_Your task_
Among the records below, find each line containing the word "Refusal" and copy it.

_Dataset records_
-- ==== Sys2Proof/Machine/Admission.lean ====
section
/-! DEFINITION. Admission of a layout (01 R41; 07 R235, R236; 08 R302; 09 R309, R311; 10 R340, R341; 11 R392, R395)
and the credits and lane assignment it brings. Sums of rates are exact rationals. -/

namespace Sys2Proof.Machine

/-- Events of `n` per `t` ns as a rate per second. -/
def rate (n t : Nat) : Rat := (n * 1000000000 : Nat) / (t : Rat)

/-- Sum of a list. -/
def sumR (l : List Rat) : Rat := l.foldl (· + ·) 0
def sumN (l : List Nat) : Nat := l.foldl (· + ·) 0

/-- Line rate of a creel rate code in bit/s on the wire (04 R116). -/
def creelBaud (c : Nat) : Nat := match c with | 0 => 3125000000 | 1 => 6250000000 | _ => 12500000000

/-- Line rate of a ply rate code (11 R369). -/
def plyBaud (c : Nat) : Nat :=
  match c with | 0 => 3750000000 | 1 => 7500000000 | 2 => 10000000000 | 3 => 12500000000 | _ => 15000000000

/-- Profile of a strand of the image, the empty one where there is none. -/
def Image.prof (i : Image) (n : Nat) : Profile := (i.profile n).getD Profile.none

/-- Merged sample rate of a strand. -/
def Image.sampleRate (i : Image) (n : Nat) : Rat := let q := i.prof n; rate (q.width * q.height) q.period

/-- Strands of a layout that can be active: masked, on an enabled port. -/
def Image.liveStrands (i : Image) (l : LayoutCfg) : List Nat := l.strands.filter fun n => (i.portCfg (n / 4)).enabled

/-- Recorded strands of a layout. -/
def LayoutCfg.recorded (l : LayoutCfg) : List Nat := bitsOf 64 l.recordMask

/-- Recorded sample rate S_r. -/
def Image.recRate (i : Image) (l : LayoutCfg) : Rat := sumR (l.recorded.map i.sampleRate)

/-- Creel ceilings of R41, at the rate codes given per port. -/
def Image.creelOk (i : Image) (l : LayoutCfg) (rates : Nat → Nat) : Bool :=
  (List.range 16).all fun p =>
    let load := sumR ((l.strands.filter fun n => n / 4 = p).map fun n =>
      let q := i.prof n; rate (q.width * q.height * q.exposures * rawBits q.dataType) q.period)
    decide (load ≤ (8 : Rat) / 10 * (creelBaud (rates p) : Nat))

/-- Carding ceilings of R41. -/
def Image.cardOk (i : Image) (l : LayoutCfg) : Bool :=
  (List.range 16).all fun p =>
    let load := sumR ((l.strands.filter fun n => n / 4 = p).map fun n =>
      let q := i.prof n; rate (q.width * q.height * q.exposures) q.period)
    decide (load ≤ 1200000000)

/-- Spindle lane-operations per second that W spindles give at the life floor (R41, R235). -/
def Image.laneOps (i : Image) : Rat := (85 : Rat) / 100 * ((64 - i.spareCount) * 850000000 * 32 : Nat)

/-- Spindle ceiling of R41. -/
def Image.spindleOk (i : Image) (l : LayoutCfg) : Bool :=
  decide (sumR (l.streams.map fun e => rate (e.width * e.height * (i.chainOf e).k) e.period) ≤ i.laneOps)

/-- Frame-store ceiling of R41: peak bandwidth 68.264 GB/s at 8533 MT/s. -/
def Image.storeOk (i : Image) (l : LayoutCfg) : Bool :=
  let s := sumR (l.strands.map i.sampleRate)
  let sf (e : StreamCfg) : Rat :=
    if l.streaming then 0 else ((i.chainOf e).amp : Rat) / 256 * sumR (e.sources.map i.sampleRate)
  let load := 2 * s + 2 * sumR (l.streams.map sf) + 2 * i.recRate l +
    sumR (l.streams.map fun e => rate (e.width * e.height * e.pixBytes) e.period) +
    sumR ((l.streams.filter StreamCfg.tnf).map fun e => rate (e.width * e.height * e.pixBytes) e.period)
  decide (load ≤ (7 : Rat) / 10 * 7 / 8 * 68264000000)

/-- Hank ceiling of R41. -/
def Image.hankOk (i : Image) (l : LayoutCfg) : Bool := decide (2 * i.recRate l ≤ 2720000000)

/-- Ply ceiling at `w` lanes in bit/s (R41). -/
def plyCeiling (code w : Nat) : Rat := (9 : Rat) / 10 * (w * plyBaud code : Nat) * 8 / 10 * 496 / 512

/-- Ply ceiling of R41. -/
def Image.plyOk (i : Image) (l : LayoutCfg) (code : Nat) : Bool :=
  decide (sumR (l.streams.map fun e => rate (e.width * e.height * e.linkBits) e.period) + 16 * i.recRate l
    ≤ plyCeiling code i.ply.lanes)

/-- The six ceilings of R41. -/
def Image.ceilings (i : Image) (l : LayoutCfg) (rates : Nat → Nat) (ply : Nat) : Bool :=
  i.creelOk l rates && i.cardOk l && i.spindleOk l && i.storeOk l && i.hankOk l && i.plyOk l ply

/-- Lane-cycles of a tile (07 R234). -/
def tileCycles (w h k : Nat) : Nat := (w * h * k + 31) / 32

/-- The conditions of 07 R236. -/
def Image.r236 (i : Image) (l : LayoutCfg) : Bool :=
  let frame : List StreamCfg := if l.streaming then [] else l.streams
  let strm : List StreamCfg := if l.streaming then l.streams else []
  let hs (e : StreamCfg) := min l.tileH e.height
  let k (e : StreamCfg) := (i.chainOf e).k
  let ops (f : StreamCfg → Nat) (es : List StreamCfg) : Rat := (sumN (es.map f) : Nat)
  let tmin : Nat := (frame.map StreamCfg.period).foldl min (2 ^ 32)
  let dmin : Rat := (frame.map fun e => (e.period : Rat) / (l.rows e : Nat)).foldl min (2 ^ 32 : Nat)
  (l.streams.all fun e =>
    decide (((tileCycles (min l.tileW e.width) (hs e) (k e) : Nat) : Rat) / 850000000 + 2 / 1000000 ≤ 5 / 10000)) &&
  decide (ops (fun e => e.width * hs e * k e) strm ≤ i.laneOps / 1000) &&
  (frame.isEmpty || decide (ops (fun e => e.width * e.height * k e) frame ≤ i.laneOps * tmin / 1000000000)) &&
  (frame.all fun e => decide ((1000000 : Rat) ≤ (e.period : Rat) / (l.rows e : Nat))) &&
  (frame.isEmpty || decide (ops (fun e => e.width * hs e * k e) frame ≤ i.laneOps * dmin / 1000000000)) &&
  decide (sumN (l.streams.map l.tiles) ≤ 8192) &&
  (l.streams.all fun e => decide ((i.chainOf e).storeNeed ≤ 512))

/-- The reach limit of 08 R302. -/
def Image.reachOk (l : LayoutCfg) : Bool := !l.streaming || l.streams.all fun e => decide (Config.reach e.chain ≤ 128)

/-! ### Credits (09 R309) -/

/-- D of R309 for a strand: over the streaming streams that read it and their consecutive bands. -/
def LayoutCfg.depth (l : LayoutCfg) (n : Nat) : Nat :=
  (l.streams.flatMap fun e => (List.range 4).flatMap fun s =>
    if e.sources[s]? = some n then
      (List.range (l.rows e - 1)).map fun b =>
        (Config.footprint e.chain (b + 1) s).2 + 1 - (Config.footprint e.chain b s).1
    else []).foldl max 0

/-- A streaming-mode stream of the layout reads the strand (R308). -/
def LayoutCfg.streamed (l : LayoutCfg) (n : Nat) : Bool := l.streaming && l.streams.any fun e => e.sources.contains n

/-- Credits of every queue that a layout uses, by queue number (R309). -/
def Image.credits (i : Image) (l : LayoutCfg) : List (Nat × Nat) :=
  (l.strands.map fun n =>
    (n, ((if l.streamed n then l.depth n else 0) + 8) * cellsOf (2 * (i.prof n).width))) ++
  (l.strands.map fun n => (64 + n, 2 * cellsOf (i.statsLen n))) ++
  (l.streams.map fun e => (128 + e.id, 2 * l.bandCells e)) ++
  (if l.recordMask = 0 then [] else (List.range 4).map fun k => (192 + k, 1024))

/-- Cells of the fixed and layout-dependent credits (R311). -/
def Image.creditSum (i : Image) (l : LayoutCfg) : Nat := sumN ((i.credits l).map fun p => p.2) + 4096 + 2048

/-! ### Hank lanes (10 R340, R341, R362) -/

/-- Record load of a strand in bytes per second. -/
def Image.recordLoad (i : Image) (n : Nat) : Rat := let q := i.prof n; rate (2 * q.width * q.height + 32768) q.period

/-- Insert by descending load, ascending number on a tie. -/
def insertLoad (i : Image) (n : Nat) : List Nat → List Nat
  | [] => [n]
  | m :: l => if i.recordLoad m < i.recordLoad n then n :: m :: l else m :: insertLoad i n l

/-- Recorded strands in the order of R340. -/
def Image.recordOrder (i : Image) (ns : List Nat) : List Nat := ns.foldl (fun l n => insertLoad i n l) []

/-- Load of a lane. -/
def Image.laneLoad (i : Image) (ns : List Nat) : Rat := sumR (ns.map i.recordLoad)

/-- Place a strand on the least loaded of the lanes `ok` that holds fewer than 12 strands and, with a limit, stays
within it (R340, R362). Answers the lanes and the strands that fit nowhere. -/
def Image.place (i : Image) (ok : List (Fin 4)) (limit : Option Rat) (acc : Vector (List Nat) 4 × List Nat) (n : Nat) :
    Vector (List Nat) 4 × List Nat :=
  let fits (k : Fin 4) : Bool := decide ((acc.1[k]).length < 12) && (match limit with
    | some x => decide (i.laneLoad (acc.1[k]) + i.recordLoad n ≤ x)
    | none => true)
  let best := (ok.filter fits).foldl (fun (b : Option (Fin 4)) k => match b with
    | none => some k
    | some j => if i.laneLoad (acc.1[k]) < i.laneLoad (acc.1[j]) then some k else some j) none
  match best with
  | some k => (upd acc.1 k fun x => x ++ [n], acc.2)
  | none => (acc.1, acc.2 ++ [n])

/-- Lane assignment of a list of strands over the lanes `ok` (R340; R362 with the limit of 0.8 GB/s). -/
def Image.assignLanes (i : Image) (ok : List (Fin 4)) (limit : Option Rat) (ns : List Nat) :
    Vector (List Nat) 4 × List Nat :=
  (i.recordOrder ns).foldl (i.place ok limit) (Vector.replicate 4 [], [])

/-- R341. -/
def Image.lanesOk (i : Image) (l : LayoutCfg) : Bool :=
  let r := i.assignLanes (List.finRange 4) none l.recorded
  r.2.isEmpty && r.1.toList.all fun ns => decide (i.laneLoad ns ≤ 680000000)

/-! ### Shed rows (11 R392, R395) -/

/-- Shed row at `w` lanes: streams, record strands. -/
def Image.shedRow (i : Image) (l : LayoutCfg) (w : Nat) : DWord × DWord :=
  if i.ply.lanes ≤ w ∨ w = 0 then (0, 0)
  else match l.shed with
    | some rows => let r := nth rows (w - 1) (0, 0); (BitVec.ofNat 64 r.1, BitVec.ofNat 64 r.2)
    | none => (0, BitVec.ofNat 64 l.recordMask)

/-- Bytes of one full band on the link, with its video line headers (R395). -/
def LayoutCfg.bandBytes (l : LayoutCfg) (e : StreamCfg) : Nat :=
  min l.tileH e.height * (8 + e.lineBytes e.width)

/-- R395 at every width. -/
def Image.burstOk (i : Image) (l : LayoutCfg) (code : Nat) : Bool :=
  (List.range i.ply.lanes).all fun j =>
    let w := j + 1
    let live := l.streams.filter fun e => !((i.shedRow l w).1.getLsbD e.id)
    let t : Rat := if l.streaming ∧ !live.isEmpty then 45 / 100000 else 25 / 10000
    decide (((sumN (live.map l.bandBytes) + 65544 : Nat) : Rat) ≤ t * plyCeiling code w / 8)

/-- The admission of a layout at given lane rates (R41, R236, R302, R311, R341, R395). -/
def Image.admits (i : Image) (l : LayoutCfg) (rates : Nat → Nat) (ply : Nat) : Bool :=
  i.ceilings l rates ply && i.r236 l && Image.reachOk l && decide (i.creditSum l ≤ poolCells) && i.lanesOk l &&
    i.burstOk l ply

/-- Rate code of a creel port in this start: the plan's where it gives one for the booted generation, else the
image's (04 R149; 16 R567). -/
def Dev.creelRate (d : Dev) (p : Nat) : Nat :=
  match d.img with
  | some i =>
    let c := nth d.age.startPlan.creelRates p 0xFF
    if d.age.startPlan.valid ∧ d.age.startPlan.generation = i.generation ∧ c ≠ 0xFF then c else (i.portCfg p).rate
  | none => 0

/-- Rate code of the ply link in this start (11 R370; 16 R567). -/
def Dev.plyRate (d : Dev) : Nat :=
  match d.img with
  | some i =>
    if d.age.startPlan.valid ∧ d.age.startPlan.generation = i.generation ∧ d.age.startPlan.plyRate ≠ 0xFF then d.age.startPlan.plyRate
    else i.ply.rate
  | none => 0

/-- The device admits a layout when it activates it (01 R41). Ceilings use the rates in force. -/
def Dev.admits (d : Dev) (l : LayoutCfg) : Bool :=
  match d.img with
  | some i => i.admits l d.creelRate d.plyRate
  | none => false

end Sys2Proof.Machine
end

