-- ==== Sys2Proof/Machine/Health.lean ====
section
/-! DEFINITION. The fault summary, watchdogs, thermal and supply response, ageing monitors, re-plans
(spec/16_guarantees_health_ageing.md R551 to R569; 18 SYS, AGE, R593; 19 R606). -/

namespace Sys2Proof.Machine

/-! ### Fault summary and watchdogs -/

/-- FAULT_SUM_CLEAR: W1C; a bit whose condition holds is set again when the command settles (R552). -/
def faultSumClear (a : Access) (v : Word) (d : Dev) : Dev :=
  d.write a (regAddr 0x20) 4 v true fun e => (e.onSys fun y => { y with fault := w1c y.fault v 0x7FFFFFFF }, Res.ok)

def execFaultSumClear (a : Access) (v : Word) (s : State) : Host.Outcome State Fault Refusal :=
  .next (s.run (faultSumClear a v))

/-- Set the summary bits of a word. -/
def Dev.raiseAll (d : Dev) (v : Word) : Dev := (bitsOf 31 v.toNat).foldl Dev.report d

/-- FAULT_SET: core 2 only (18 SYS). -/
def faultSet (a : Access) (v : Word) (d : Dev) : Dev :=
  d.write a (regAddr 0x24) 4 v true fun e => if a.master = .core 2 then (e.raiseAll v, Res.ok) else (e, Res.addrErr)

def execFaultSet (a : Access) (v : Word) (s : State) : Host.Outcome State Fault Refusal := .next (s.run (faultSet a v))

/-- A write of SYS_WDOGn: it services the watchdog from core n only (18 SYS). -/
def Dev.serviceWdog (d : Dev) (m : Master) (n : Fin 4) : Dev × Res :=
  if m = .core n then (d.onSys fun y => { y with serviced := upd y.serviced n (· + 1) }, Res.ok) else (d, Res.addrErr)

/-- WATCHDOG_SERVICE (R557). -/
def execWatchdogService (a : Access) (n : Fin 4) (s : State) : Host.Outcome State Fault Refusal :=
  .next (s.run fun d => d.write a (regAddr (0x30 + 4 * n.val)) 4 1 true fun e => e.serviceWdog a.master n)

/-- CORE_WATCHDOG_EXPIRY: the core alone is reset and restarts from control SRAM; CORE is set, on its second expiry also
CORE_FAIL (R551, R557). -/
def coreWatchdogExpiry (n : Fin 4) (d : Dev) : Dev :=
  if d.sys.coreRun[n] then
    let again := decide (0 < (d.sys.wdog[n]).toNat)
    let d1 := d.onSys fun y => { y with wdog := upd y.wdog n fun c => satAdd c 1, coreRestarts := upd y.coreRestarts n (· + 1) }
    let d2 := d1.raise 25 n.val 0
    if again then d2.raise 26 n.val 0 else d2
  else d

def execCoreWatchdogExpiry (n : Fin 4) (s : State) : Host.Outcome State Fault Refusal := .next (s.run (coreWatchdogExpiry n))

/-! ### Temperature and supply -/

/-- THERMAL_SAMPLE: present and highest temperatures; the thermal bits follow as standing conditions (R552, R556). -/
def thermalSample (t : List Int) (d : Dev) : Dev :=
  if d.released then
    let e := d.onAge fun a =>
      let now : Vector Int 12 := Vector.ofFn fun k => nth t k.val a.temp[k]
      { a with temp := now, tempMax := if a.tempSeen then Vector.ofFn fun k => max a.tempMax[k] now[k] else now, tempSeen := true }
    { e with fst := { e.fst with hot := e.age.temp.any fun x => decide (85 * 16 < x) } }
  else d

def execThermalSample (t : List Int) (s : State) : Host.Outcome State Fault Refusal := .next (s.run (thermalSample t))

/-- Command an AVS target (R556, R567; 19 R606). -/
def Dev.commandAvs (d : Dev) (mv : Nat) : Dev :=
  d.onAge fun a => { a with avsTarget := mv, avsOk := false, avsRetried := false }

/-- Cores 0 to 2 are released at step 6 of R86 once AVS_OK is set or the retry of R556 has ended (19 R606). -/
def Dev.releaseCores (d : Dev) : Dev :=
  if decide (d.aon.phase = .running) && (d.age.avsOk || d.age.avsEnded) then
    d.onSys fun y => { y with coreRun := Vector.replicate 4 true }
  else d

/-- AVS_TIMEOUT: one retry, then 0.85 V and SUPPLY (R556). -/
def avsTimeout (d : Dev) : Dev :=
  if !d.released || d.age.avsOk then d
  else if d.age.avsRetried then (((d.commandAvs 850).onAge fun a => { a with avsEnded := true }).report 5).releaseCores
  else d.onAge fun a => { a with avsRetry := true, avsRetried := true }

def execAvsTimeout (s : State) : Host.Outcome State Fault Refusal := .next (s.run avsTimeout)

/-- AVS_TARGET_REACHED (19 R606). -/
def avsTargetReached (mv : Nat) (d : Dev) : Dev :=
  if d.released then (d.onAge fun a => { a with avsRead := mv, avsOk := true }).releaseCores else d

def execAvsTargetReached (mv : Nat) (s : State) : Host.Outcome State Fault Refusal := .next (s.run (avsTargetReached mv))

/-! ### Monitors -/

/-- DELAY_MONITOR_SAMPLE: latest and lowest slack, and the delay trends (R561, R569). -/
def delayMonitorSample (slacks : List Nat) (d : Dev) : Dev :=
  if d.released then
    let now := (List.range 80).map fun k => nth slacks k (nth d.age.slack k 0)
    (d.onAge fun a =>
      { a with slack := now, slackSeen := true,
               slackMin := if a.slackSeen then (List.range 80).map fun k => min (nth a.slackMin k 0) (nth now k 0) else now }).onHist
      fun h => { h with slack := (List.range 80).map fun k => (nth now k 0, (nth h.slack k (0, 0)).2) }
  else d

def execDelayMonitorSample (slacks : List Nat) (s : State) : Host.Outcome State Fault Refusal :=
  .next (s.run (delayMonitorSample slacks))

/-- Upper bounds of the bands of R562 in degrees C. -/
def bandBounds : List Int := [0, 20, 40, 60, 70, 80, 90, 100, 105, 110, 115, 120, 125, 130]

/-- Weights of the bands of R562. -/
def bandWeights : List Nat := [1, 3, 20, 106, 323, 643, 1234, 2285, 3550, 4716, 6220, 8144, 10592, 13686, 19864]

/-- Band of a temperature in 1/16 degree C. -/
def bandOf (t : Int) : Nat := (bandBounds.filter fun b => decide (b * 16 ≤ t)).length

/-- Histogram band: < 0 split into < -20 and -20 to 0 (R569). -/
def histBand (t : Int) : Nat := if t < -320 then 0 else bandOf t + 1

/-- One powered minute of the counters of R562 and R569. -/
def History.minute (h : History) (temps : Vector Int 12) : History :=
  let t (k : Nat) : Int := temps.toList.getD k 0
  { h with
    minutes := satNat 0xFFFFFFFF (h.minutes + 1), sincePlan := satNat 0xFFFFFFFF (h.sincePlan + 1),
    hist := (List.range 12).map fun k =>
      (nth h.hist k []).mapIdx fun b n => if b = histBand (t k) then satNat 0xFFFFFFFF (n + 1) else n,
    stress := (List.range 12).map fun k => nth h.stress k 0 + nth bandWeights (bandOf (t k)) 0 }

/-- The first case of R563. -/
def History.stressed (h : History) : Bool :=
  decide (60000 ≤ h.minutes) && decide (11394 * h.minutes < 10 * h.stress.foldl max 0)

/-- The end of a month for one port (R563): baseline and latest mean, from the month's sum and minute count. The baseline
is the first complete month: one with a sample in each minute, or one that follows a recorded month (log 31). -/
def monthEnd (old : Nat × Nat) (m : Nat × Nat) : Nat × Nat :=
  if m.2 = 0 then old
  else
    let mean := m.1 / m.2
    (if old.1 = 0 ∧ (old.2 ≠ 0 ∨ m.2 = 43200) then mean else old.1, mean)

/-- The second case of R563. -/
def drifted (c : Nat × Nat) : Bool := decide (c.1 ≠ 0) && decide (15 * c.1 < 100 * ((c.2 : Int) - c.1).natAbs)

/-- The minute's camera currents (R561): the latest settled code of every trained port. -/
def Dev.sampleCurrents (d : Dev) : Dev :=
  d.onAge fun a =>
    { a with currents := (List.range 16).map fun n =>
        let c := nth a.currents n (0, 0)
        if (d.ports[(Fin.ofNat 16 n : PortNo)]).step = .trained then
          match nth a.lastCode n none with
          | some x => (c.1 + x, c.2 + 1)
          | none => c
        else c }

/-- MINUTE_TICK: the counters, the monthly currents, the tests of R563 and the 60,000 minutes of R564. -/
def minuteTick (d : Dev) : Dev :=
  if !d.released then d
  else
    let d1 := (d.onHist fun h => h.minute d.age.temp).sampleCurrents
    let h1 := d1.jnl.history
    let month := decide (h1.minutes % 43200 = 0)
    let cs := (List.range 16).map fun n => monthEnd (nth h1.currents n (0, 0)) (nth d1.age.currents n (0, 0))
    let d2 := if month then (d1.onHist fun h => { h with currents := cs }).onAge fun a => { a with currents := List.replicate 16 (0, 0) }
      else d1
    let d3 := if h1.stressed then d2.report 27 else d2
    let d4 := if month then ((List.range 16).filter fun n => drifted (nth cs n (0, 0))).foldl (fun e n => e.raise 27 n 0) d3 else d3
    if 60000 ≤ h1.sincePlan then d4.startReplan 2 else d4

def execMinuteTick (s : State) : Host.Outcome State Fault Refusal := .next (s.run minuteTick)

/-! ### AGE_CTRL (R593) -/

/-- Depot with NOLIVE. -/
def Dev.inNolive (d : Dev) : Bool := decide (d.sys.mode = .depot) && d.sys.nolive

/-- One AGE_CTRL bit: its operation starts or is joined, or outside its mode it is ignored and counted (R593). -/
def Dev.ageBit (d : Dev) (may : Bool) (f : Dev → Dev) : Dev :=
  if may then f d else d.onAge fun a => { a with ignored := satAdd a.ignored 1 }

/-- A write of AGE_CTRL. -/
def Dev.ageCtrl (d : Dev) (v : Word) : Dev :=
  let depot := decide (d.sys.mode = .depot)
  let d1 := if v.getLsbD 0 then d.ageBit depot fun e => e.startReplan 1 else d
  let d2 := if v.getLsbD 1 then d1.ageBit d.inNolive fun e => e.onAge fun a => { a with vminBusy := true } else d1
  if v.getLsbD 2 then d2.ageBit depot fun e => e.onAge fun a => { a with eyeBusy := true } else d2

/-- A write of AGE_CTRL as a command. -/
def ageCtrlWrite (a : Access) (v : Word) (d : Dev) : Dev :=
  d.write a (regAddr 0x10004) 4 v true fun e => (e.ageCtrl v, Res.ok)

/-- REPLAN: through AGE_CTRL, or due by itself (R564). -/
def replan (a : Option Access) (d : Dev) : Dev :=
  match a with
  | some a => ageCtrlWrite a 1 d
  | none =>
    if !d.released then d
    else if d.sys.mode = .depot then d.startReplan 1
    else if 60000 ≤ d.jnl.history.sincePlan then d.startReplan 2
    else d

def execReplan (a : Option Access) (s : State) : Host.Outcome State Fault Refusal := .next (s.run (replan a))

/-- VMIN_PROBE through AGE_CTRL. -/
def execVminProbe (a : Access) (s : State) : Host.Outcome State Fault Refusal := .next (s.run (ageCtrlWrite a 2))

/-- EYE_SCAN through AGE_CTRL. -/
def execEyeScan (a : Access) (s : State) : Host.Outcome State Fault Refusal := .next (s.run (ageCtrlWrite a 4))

_Final answer_
def execFaultSumClear (a : Access) (v : Word) (s : State) : Host.Outcome State Fault Refusal :=
def execFaultSet (a : Access) (v : Word) (s : State) : Host.Outcome State Fault Refusal := .next (s.run (faultSet a v))
def execWatchdogService (a : Access) (n : Fin 4) (s : State) : Host.Outcome State Fault Refusal :=
def execCoreWatchdogExpiry (n : Fin 4) (s : State) : Host.Outcome State Fault Refusal := .next (s.run (coreWatchdogExpiry n))
def execThermalSample (t : List Int) (s : State) : Host.Outcome State Fault Refusal := .next (s.run (thermalSample t))
def execAvsTimeout (s : State) : Host.Outcome State Fault Refusal := .next (s.run avsTimeout)
def execAvsTargetReached (mv : Nat) (s : State) : Host.Outcome State Fault Refusal := .next (s.run (avsTargetReached mv))
def execDelayMonitorSample (slacks : List Nat) (s : State) : Host.Outcome State Fault Refusal :=
def execMinuteTick (s : State) : Host.Outcome State Fault Refusal := .next (s.run minuteTick)
def execReplan (a : Option Access) (s : State) : Host.Outcome State Fault Refusal := .next (s.run (replan a))
def execVminProbe (a : Access) (s : State) : Host.Outcome State Fault Refusal := .next (s.run (ageCtrlWrite a 2))
def execEyeScan (a : Access) (s : State) : Host.Outcome State Fault Refusal := .next (s.run (ageCtrlWrite a 4))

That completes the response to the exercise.